• _EXERCISE DIRECTIONS_
Using the records below, locate all lines containing "execPwrLatTolWrite" and return them.

• _SUPPLIED INFORMATION_
theorem keeps_dropRun {r0 s : State} (h : Keeps r0 s) (core : Nat) (d : Desc) : Keeps r0 (State.dropRun s core d) := by
  unfold State.dropRun
  simp (maxDischargeDepth := 60) +contextual only [keeps_setRuns, *]

theorem keeps_collEv {r0 s : State} (h : Keeps r0 s) (d : Desc) (cause rank : Nat) : Keeps r0 (State.collEv s d cause rank) := by
  unfold State.collEv
  simp (maxDischargeDepth := 60) +contextual only [keeps_log', *]

theorem keeps_collRefuse {r0 s : State} (h : Keeps r0 s) (core : Nat) (d : Desc) (cause rank : Nat) : Keeps r0 (State.collRefuse s
    core d cause rank) := by
  unfold State.collRefuse
  simp (maxDischargeDepth := 60) +contextual only [keeps_bumpSat, keeps_collEv, keeps_dropRun, keeps_refuse, *]

theorem keeps_collFmtRefuse {r0 s : State} (h : Keeps r0 s) (core : Nat) (d : Desc) : Keeps r0 (State.collFmtRefuse s core d)
    := by
  unfold State.collFmtRefuse
  simp (maxDischargeDepth := 60) +contextual only [keeps_bumpSat, keeps_dropRun, keeps_fmtIllegal, keeps_refuse, *]

theorem keeps_epochRefuse {r0 s : State} (h : Keeps r0 s) (core : Nat) (d : Desc) (held got src : Nat) : Keeps r0
    (State.epochRefuse s core d held got src) := by
  unfold State.epochRefuse
  simp (maxDischargeDepth := 60) +contextual only [keeps_bumpSat, keeps_dropRun, keeps_log', keeps_refuse, *]

theorem keeps_collDone {r0 s : State} (h : Keeps r0 s) (core : Nat) (d : Desc) : Keeps r0 (State.collDone s core d) := by
  unfold State.collDone
  simp (maxDischargeDepth := 60) +contextual only [keeps_complete, keeps_dropRun, *]

theorem keeps_collSend {r0 s : State} (h : Keeps r0 s) (dst tc : Nat) (h : CollHdr) (bs : List Byte) : Keeps r0 (State.collSend s
    dst tc h bs) := by
  unfold State.collSend
  simp (maxDischargeDepth := 60) +contextual only [implies_true, keeps_foldl, keeps_sendPacket, *]

theorem keeps_inRun {r0 s : State} (h : Keeps r0 s) (r : CollRun) : Keeps r0 (State.inRun s r) := by
  unfold State.inRun
  repeat' first
    | (with_reducible assumption)
    | (solve | simp (maxDischargeDepth := 60) +contextual only [implies_true, keeps_foldl, keeps_collDone, keeps_wrDa, *])
    | (with_reducible intro _)
    | (with_reducible refine keeps_foldl _ _ _ ?_ ?_)
    | (simp only [])
    | split

theorem keeps_collTry {r0 s : State} (h : Keeps r0 s) (r : CollRun) : Keeps r0 (State.collTry s r) := by
  unfold State.collTry
  repeat' first
    | (with_reducible assumption)
    | (solve | simp (maxDischargeDepth := 60) +contextual only [keeps_ite, implies_true, keeps_foldl, keeps_collDone,
        keeps_collSend, keeps_putRun, keeps_wrDa, *])
    | (with_reducible intro _)
    | (with_reducible refine keeps_foldl _ _ _ ?_ ?_)
    | (simp only [])
    | split

theorem keeps_takePart {r0 s : State} (h : Keeps r0 s) (r : CollRun) (leaf size elem : Nat) (cs : List Nat) (rank : Nat) : Keeps
    r0 (State.takePart s r leaf size elem cs rank).1 := by
  unfold State.takePart
  repeat' first
    | (with_reducible assumption)
    | (solve | simp (maxDischargeDepth := 60) +contextual only [keeps_collEv, keeps_putRun, *])
    | (with_reducible intro _)
    | (simp only [])
    | split

theorem keeps_collIn {r0 s : State} (h : Keeps r0 s) (r : CollRun) (p : Packet) (c : CollHdr) : Keeps r0 (State.collIn s r p c)
    := by
  unfold State.collIn
  extract_lets +onlyGivenNames img
  split
  · exact h
  extract_lets +onlyGivenNames d cs r1 put
  have hp : ∀ da f, (∀ y, Keeps r0 y → Keeps r0 (f y)) → Keeps r0 (put da f) := fun da f hf =>
    keeps_ite (fun _ => keeps_waitFor h ..) (fun _ => keeps_collTry (keeps_putRun (keeps_wrDa (hf _ h) ..) ..) ..)
  clear_value put
  split
  · exact hp _ _ fun _ hy => hy
  · exact keeps_collTry (keeps_takePart h ..) ..
  · exact hp _ _ fun _ hy => keeps_escCapture hy ..
  · split
    · exact hp _ _ fun _ hy => hy
    · exact h
  · split
    · exact keeps_collTry (keeps_putRun (keeps_totalAdd (keeps_totalAdd h ..) ..) ..) ..
    · exact h
  · exact h

theorem keeps_collPacket {r0 s : State} (h : Keeps r0 s) (p : Packet) (h : CollHdr) : Keeps r0 (State.collPacket s p h) := by
  unfold State.collPacket
  repeat' first
    | (with_reducible assumption)
    | (solve | simp (maxDischargeDepth := 60) +contextual only [keeps_ite, implies_true, keeps_mk, keeps_bumpSat, keeps_collIn,
        keeps_epochRefuse, keeps_log', *])
    | (with_reducible intro _)
    | (with_reducible apply keeps_collIn)
    | (simp only [])
    | split

theorem keeps_takeKept {r0 s : State} (h : Keeps r0 s) (d : Desc) : Keeps r0 (State.takeKept s d) := by
  unfold State.takeKept
  repeat' first
    | (with_reducible assumption)
    | (solve | simp (maxDischargeDepth := 60) +contextual only [keeps_mk, keeps_collPacket, *])
    | (with_reducible intro _)
    | (with_reducible refine keeps_foldl _ _ _ ?_ ?_)
    | (simp only [])
    | split

theorem keeps_barrierDue {r0 s : State} (h : Keeps r0 s) : Keeps r0 (State.barrierDue s) := by
  unfold State.barrierDue
  simp (maxDischargeDepth := 60) +contextual only [keeps_ite, implies_true, keeps_foldl, keeps_collDone, *]

theorem keeps_barrierStart {r0 s : State} (h : Keeps r0 s) (r : CollRun) : Keeps r0 (State.barrierStart s r) := by
  unfold State.barrierStart
  repeat' first
    | (with_reducible assumption)
    | (solve | simp (maxDischargeDepth := 60) +contextual only [implies_true, keeps_mkm, keeps_putRun, keeps_setRuns,
        keeps_tc0All, *])
    | (with_reducible intro _)
    | (simp only [])
    | split
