theorem keeps_runClock {r0 s : State} (h : Keeps r0 s) : Keeps r0 (State.runClock s) := by
  unfold State.runClock
  simp (maxDischargeDepth := 60) +contextual only [keeps_ite, implies_true, keeps_set, *]

theorem keeps_powerLeave {r0 s : State} (h : Keeps r0 s) (ue fails : List Nat) : Keeps r0 (State.powerLeave s ue fails) := by
  unfold State.powerLeave
  split
  · exact h
  extract_lets +onlyGivenNames q c t u v w c' x
  have ht : Keeps r0 t := keeps_mk h
  have hu : Keeps r0 u := keeps_ite (fun _ => keeps_foldl _ _ _ ht fun _ _ hs => keeps_ite (fun _ => keeps_calAll hs ..) (fun
      _ => hs))
    (fun _ => ht)
  have hv : Keeps r0 v := by
    refine keeps_ite (fun _ => ?_) (fun _ => hu)
    split
    · exact keeps_granaryBack hu ..
    · exact hu
  have hx : Keeps r0 x := keeps_mk (keeps_set (keeps_powerEv hv ..) ..)
  exact keeps_accResume (keeps_vceSync (keeps_runClock (keeps_ite (fun _ => keeps_startPorts hx) (fun _ => hx))))

theorem keeps_execQ1ClusterGate {r0 s : State} (h : Keeps r0 s) (clu : Nat) : KeepsR r0 (execQ1ClusterGate clu s) := by
  unfold execQ1ClusterGate
  simp (maxDischargeDepth := 60) +contextual only [keeps_ite, implies_true, keeps_mk, KeepsR_next, KeepsR_onUnit, keeps_set, *]

theorem keeps_limitEv {r0 s : State} (h : Keeps r0 s) (ends : Nat) : Keeps r0 (State.limitEv s ends) := by
  unfold State.limitEv
  simp (maxDischargeDepth := 60) +contextual only [keeps_ite, implies_true, keeps_irq, keeps_log', *]

theorem keeps_capMove {r0 s : State} (h : Keeps r0 s) (mhz : Nat) : Keeps r0 (State.capMove s mhz) := by
  unfold State.capMove
  simp (maxDischargeDepth := 60) +contextual only [keeps_ite, implies_true, keeps_mk, keeps_limitEv, keeps_runClock, keeps_set,
      *]

theorem keeps_capFloor {r0 s : State} (h : Keeps r0 s) : Keeps r0 (State.capFloor s) := by
  unfold State.capFloor
  simp (maxDischargeDepth := 60) +contextual only [keeps_ite, implies_true, keeps_mk, keeps_irq, keeps_log', *]

theorem keeps_execCapStep {r0 s : State} (h : Keeps r0 s) (pkg : Nat) : KeepsR r0 (execCapStep pkg s) := by
  unfold execCapStep
  simp (maxDischargeDepth := 60) +contextual only [keeps_ite, implies_true, KeepsR_next, keeps_capFloor, keeps_capMove,
      keeps_set, *]

theorem keeps_thermEv {r0 s : State} (h : Keeps r0 s) (ends die : Nat) : Keeps r0 (State.thermEv s ends die) := by
  unfold State.thermEv
  simp (maxDischargeDepth := 60) +contextual only [keeps_ite, implies_true, keeps_irq, keeps_log', *]

theorem keeps_execThermalStep {r0 s : State} (h : Keeps r0 s) (die tj : Nat) : KeepsR r0 (execThermalStep die tj s) := by
  unfold execThermalStep
  simp (maxDischargeDepth := 60) +contextual only [keeps_ite, implies_true, keeps_mk, KeepsR_next, keeps_runClock, keeps_set,
      keeps_thermEv, *]

theorem keeps_capWrite {r0 s : State} (h : Keeps r0 s) (val : Word) : Keeps r0 (State.capWrite s val) := by
  unfold State.capWrite
  simp (maxDischargeDepth := 60) +contextual only [keeps_ite, implies_true, keeps_log', keeps_set, *]

theorem keeps_execPwrCapWrite {r0 s : State} (h : Keeps r0 s) (_by : Agent) (val : Word) : KeepsR r0 (execPwrCapWrite _by val s)
    := by
  unfold execPwrCapWrite
  simp (maxDischargeDepth := 60) +contextual only [KeepsR_next, keeps_capWrite, *]

theorem keeps_latWrite {r0 s : State} (h : Keeps r0 s) (val : Word) : Keeps r0 (State.latWrite s val) := by
  unfold State.latWrite
  simp (maxDischargeDepth := 60) +contextual only [keeps_ite, implies_true, keeps_set, keeps_wake, *]

theorem keeps_execPwrLatTolWrite {r0 s : State} (h : Keeps r0 s) (_by : Agent) (val : Word) : KeepsR r0 (execPwrLatTolWrite _by
    val s) := by
  unfold execPwrLatTolWrite
  simp (maxDischargeDepth := 60) +contextual only [KeepsR_next, keeps_latWrite, *]

end Sys2Proof.Machine
end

• _WRITTEN ANSWER_
theorem keeps_execPwrLatTolWrite {r0 s : State} (h : Keeps r0 s) (_by : Agent) (val : Word) : KeepsR r0 (execPwrLatTolWrite _by
  unfold execPwrLatTolWrite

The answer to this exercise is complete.